/-- Work of a unit of a tile booked in a beat. A unit works at its rate, on one bundle's operations after another: those of a bundle take the
beats that end with it and begin after the last bundle that used the unit, or at the command's start. More than that is no pattern of
Flahili's (R40). DESIGN CHOICE (log 6): an operation that takes a unit several beats stands in the bundle of its last. Of each unit `used`
holds the beat after its last use, what that bundle gave it, and the beat from which it was free. -/
def Work.charge (w : Work) (e : Site) (unit n : Nat) : Work :=
  let k := (tileKey e.die e.tile * 4 + unit) * 3
  let beat := w.s.fabric.beat
  let last := Tbl.get 0 w.r.used k
  let same := last == beat + 1
  let sum := if same then Tbl.get 0 w.r.used (k + 1) + n else n
  let from_ := if same then Tbl.get 0 w.r.used (k + 2) else max last (w.r.began.getD beat)
  let used := Tbl.set 0 (Tbl.set 0 (Tbl.set 0 w.r.used k (beat + 1)) (k + 1) sum) (k + 2) from_
  { w with r := { w.r with used := used }, outside := w.outside || decide (unitRate unit * (beat + 1 - from_) < sum) }

/-- The copy's statistics changed. -/
def Work.stats (w : Work) (e : Site) (g : CmdStats → CmdStats) : Work := { w with r := w.r.modStats e.copy g }

/-- Does the range lie in the tile's SRAM? -/
def inTile (off n : Nat) : Bool := decide (off + n ≤ tileSize)

/-! ## Conversions (R85 to R87, R100, R104, R108, R111) -/

/-- The formats, groups and scales in force: the first pass's, or the re-run's (R108). -/
structure Pass where
  act : Nat
  wgt : Nat
  group : Nat
  actTensor : Nat
  wgtTensor : Nat
  actOff : Nat
  wgtOff : Nat

/-- The pass that a copy is in. -/
def Quant.pass (q : Quant) (rerun : Bool) : Pass :=
  if rerun then ⟨q.rerun, q.rerun, groupLen q.rerunGroup, q.rerunActTensor, q.rerunWgtTensor, q.rerunActOff, q.rerunWgtOff⟩
  else ⟨q.act, q.wgt, groupLen q.group, q.actTensor, q.wgtTensor, q.actOff, q.wgtOff⟩

/-- Is an input channel an outlier channel of the entry (R99)? -/
def Quant.outlier (q : Quant) (ch : Nat) : Bool :=
  bit q.flags 0 && match q.outliers with
    | some (_, _, l) => l.contains ch
    | none => false

/-- An input conversion counted (Tables 3.8, 3.12). -/
def CmdStats.input (x : CmdStats) (v : Conv) (rerun grouped : Bool) (key : Nat) : CmdStats :=
  let n := fun (b : Bool) => if b then 1 else 0
  let x := { x with nanCount := sat32Count x.nanCount (n v.nan) }
  if rerun then { x with rerunInClipped := sat32Count x.rerunInClipped (n v.clipped) }
  else { x with inClipped := sat32Count x.inClipped (n v.clipped), inTotal := sat32Count x.inTotal 1,
                groupClipped := if grouped && v.clipped then
                  Tbl.set 0 x.groupClipped key (sat32Count (Tbl.get 0 x.groupClipped key) 1) else x.groupClipped }

/-- Conversions of an output counted (Table 3.12). -/
def CmdStats.output (x : CmdStats) (clipped total nan : Nat) : CmdStats :=
  { x with outClipped := sat32Count x.outClipped clipped, outTotal := sat32Count x.outTotal total,
           nanCount := sat32Count x.nanCount nan }

/-- The input conversion of element `ch` (R85 to R87, R100, R108) from the format in which activations arrive: BF16 or FP32. A re-run in BF16
takes a BF16 source unchanged. -/
def Work.inputConvert (w : Work) (e : Site) (src dst lane ch : Nat) : Work :=
  match e.quant with
  | none => w.fault
  | some q =>
    if !q.wide then w.fault
    else if q.outlier ch then w.put e dst lane 0
    else
      let rr := w.rerun e
      let f := q.pass rr
      let x := w.get e src lane
      let wide := if q.src = 3 then ofBf16 x else x
      if f.act = 3 then w.put e dst lane (if q.src = 3 then x % 65536 else roundBf16 wide)
      else
        let g := if f.group = 0 then 0 else ch / f.group
        let scale := if f.group = 0 then none else some (w.load e (f.actOff + g) 1)
        let v := convertTo f.act (f32 (f32mul wide (inputMultiplier scale f.actTensor))) none
        (w.put e dst lane v.code).stats e fun y => y.input v rr (bit q.flags 2) (tileKey e.die e.tile * 65536 + g)

/-- The output conversion of the tile's output channel `n` (R85 to R87, R111 to R114). DESIGN CHOICE (log 122): an out_format above 5 is loaded; its
conversion gives FP32 and is counted in out_total. -/
def Work.outputConvert (w : Work) (e : Site) (src dst lane n : Nat) : Work :=
  match e.quant with
  | none => w.fault
  | some q =>
    let x := w.get e src lane
    let stochastic := bit q.flags 1 && e.p.stochastic && q.out != 4 && q.out != 5
    let (draw, s) := if stochastic then
        let (v, s) := w.s.draw e.p e.die e.tile lane
        (some v, s)
      else (none, w.s)
    let w := { w with s := s }
    if q.out = 3 ∨ q.out = 5 then w.put e dst lane (convertTo q.out (f32 x) draw).code
    else
      let scale := if q.outScaleOff = 0 ∨ groupLen q.outGroup = 0 then none
        else some (w.load e (q.outScaleOff + n / groupLen q.outGroup) 1)
      let v := convertTo q.out (f32 (f32mul x (outputMultiplier q.outInv scale))) draw
      (w.put e dst lane v.code).stats e fun y => y.output (if v.clipped then 1 else 0) 1 (if v.nan then 1 else 0)

/-! ## The MAC array and the outlier lane (R89, R91 to R95, R100, R101) -/

/-- The code of element `i` of a packed row at `off`. -/
def Work.packed (w : Work) (e : Site) (fmt off i : Nat) : Nat :=
  if fmt = 4 then bits (w.load e (off + i / 2) 1) (4 * (i % 2) + 3) (4 * (i % 2))
  else w.load e (off + i * (fmtBits fmt / 8)) (fmtBits fmt / 8)

/-- outlier_acc of an output element (R101). -/
def Work.outlierAcc (w : Work) (e : Site) (q : Quant) (wideOff n nLocal : Nat) : Nat :=
  match q.outliers with
  | none => 0
  | some (_, off, l) =>
    (List.range l.length).foldl (init := 0) fun acc i =>
      let ch := l.getD i 0
      let a := if q.src = 3 then ofBf16 (w.load e (wideOff + 2 * ch) 2) else w.load e (wideOff + 4 * ch) 4
      f32add acc (f32mul (ofBf16 (roundBf16 a)) (ofBf16 (w.load e (off + 2 * (i * nLocal + n)) 2)))

/-- Products of the MAC array that an element of `k` products of a format takes (Tables 2.1, 3.7). -/
def macCost (fmtA fmtB k : Nat) : Nat := k * (if fmtA = 3 then 8 else if fmtA = 4 ∧ fmtB = 4 then 1 else 2)

/-- One output element of the MAC array (R91 to R95). Listed channels and taps in ZERO padding contribute +0 (R100, R132). A re-run group
size that does not divide K leaves a last part of a group, whose scale bytes are taken as 0 (log 45). -/
def Work.mac (w : Work) (e : Site) (row col actOff wgtOff wideOff n nLocal : Nat) (pads : List Nat) : Work :=
  match e.quant with
  | none => w.fault
  | some q =>
    let f := q.pass (w.rerun e)
    if !macPair f.act f.wgt then w.fault
    else
      let drop := fun (i : Nat) => q.outlier i || pads.contains i
      let codes := fun (fmt off : Nat) => (List.range q.k).map fun i => if drop i then 0 else w.packed e fmt off i
      let groups := if f.group = 0 then 0 else q.k / f.group
      let scales := (List.range groups).map fun g =>
        (w.load e (f.actOff + g) 1, w.load e (f.wgtOff + n * groups + g) 1)
      let y := macElement f.act f.wgt f.group (codes f.act actOff) (codes f.wgt wgtOff) scales (f32mul f.actTensor f.wgtTensor)
      let y := if bit q.flags 0 then f32add y (w.outlierAcc e q wideOff n nLocal) else y
      let w : Work := { w with s := w.s.setAcc e.die e.tile row col y, rows := w.rows ++ [row % 128] }
      (w.charge e 0 (macCost f.act f.wgt q.k)).charge e 1 (match q.outliers with
        | some (_, _, l) => if bit q.flags 0 then l.length else 0
        | none => 0)

/-! ## The depthwise path (R136) -/

/-- One output element of the depthwise path: taps in order, a tap in ZERO padding adding +0 (R132). DESIGN CHOICE (log
124): a tap in CONSTANT padding is fused like any other (R136), where R132 has it contribute the rounded product. -/
def Work.depthwise (w : Work) (e : Site) (fmt taps srcOff wgtOff pads : Nat) : Nat :=
  let n := fmtBits fmt / 8
  let a := fun (i : Nat) => w.load e (srcOff + i * n) n
  let b := fun (i : Nat) => w.load e (wgtOff + i * n) n
  if fmt = 0 then
    toF32 (.ofInt (((List.range taps).map fun i => if bit pads i then 0 else signed 8 (a i) * signed 8 (b i)).foldl (· + ·) 0) 0)
  else
    (List.range taps).foldl (init := 0) fun acc i =>
      if bit pads i then f32add acc 0 else f32fma (toF32 (decodeFmt fmt (a i))) (toF32 (decodeFmt fmt (b i))) acc

/-! ## Routes over the purl links (R48, R49) -/

/-- The ring links from die `a` on over `n` hops, upwards (R46: link n joins CDn and the next). -/
def linksUp (a n : Nat) : List Nat := (List.range n).map fun i => (a + i) % 6

/-- The ring links that data from die `a` to die `b` crosses, in order: the shorter way, of two equal ones the upward one, unless a link of it is cut
(log 99). -/
def State.route (s : State) (a b : Nat) : List Nat :=
  let up := linksUp a ((b + 6 - a) % 6)
  let down := (linksUp b ((a + 6 - b) % 6)).reverse
  let ok := fun (l : List Nat) => l.all fun n => !bit s.fabric.cut n
  if up.length ≤ down.length then (if ok up || !ok down then up else down) else (if ok down || !ok up then down else up)

/-- Beats until data sent between tiles is usable: 12 on a die, 64 for each hop of the ring (R48, R49). -/
def routeBeats (links : List Nat) : Nat := if links.isEmpty then 12 else 64 * links.length

/-! ## Operations -/

/-- A value of an attention command's run, or a fault for a command that is none. -/
def Work.attn (w : Work) (k : Attn → Work) : Work :=
  match w.r.attn with
  | some a => k a
  | none => w.fault

/-- A marker operation queued in shadow (R60, R321): by the primary copy, on a marker that the loader read from the
pattern. -/
def Work.mark (w : Work) (e : Site) (set : Bool) (marker value : Nat) : Work :=
  if !e.p.markers.contains marker then w.fault
  else if e.copy = 1 then w
  else { w with r := { w.r with marks := w.r.marks ++ [⟨set, marker, value⟩] } }

/-- The status word of the command's booked read of a buffer (R57); no read of it has been made otherwise. -/
def Site.status (e : Site) (buffer : Nat) : Option Nat :=
  (e.it.reads.find? fun r => (e.p.handovers[r.1]?).any fun h => h.bufId == buffer && h.cmd == e.c.id).map (·.2.1)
---+---
■ **Problem to solve**
Copy every line from the records that holds the string "Tables".

■ **Written response**
/-- An input conversion counted (Tables 3.8, 3.12). -/
/-- Products of the MAC array that an element of `k` products of a format takes (Tables 2.1, 3.7). -/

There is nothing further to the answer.